My eldest daughter is in elementary school, and I recently started noticing that she was regularly enunciating “going to” and “want to,” no longer saying “gonna” or “wanna,” as many people do in casual speech. I’d say that most of us, on the fly, are more likely to ask, “What time is it gonna be?” than “What time is it going to be?” So, I decided to gently ask her about this, and she said her teachers had told her that “gonna” and “wanna” are not in the dictionary and one should instead say “going to” and “want to.”

I’m gonna diverge from this guidance.

First, though, I should note that her teachers are excellent. A week barely goes by that I don’t see, on the school’s website, or hear, directly from my daughter, about something they’ve done that shows them to be sterling instructors. They’ve also very recently gone through having to manage teaching small people under pandemic conditions, and I heartily salute them for grappling with that at a level I’m sure I would never have reached if put in their shoes. From my vantage point as a college teacher, their job seems harder than mine. Yet I still think the “gonna”/“wanna” issue merits unpacking.

To start, “gonna” and “wanna” are in the Merriam-Webster dictionary, with the part of speech for both given as a “pronunciation spelling.” Another way to describe these words is as contractions. They’re not the kind where an apostrophe welds two words together, such as “needn’t” and “shan’t,” but the general notion of combining two words into one is the same.

Perhaps there’s a prescribed pedagogical practice to instruct children to speak without those contractions. Or a philosophical sense that to speak properly is to enunciate the phrase “going to” instead of saying “gonna.” But if it’s anything like that notion, it is unsuitably broad. Possibly my daughter heard the teachers as referring to all speech when they meant something more specific.

But overall, the nut here is how foggily we tend to process that being human entails using a language in two ways — formal and informal — that have differences in vocabulary and grammar. Linguistics as a science includes a subfield called sociolinguistics, and being trained in it includes the understanding that people speak differently in different contexts.

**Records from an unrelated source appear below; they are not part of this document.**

-- ==== Sys2Proof/Certificates/Slice0/Obligations.lean ====
section
/-! DEFINITION. The statements for the provers. `Completes c s p` says that command `c` answers a next state in which only
the parts of `writes c` differ and of which `p` holds. -/

open Sys2Proof Sys2Proof.Machine

/-! ### The whole machine -/

/-- A step takes the command at the front of the queue, and its outcome is that of exec on the queue's rest. -/
def Obligations.StepRunsFrontCommand : Prop :=
  ∀ (c : Instr) (rest : List Instr) (s : State),
    step { s with pending := c :: rest } = exec c { s with pending := rest }

/-- With nothing waiting one ck passes: up to the last ck of the tick while the main domains run, and nothing while they do
not; the queue stays empty. Where no operation has reached a clasp in the ck, in a ck other than ck 0 and with no port in a
pause, only the ck number, the row slots of the arrays, the hub's lines and the counters change (the model's choice: log
entries 1, 14, 25). -/
def Obligations.IdleStepPassesOneCk : Prop :=
  ∀ s : State, s.pending = [] →
    (s.standby.mainUp = false → step s = .next s) ∧
    (16383 ≤ s.clock.ck → step s = .next s) ∧
    (s.standby.mainUp = true → s.clock.ck < 16383 →
      ∃ t, step s = .next t ∧ t.clock.ck = s.clock.ck + 1 ∧
        OnlyIn [.clock, .beads, .fabric, .clasps, .mem, .bezels, .chain, .ledger, .faults, .hub, .asy, .out] s t ∧
        (s.clasps.acts = [] → s.clock.ck ≠ 0 ∨ s.clasps.waiters = [] → (∀ p < 16, (portOf s p).pauseTo = 0) →
          OnlyIn [.clock, .beads, .hub, .asy, .out] s t ∧ t.clock = { s.clock with ck := s.clock.ck + 1 }))

/-- The invariant holds of the module to which 48 V has just been applied. Where the spec leaves a point open the
model's choice is meant: log entries 3, 18. -/
def Obligations.ResetIsSafe : Prop := Safe State.reset

/-- What the registers hold when 48 V is first applied: the Reset values of their tables. Where the spec leaves a
point open the model's choice is meant: log entry 3. -/
def Obligations.ResetGivesTheResetValues : Prop :=
  let s := State.reset
  s.pending = [] ∧ s.clock.tick = 0 ∧ s.clock.mode = .quiescent ∧ s.standby.phase = 0 ∧ s.standby.mainUp = false ∧
  s.standby.lossTmo = 10 ∧ s.standby.owner = false ∧ s.ledger.depth = 4096 ∧ s.mem.splitNow = 64 ∧
  s.faults.hiwat = 0xC00 ∧ s.faults.autosub = true ∧ s.faults.reread = 4 ∧
  s.power.limit = 3200 ∧ s.power.grace = 1024 ∧ s.power.tjThrottle = 95 ∧ s.power.auto = true ∧
  s.chain.window = 8 ∧ s.chain.rspTmo = 4 ∧ s.host.uioTmo = 122 ∧ s.hub.pend = 0 ∧
  (∀ t < 37, hubMask s.hub t = BitVec.allOnes 2048) ∧ (∀ m, (mbxOf s m).log2n = 4 ∧ (mbxOf s m).en = false) ∧
  (∀ z, (bezelOf s z).scrubEn = true ∧ (bezelOf s z).thresh = 8 ∧ (bezelOf s z).rate = 10 ∧ (bezelOf s z).tol = 16) ∧
  (∀ o h, (hartOf (beadOf s o) h).run = .stopped ∧ (hartOf (beadOf s o) h).tcfg = 0x1404040)

/-- Every step keeps the invariant. Where the spec leaves a point open the model's choice is meant: log entries 1, 18. -/
def Obligations.EveryStepKeepsSafe : Prop :=
  ∀ s t : State, Safe s → step s = .next t → Safe t

/-- No step lowers the rollback counter, trusts a revoked root key again, or changes the grade. -/
def Obligations.FusesOnlyRise : Prop :=
  ∀ s t : State, step s = .next t → FusesRise s t

/-- A command changes no part of the state but those that `writes` lists for it. -/
def Obligations.CommandsWriteOnlyTheirParts : Prop :=
  ∀ (c : Instr) (s t : State), exec c s = .next t → OnlyIn (writes c) s t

Making that point initially struck me as hammering on something rather obvious. However, I’ve realized that it can be hard for people to quite get past an idea that written language, in its permanence and formality, is the real thing, while casual speech can be seen as a mere approximation, full of messy floutings of rules.

It makes sense to tell students to avoid contractions such as “gonna” and “wanna” in formal language, since there’s a long tradition in English of doing so and traditions die hard. But there’s also a tradition of using contractions that, similarly, dies hard. Contractions are a natural consequence of uttering words close together repeatedly over eons of time.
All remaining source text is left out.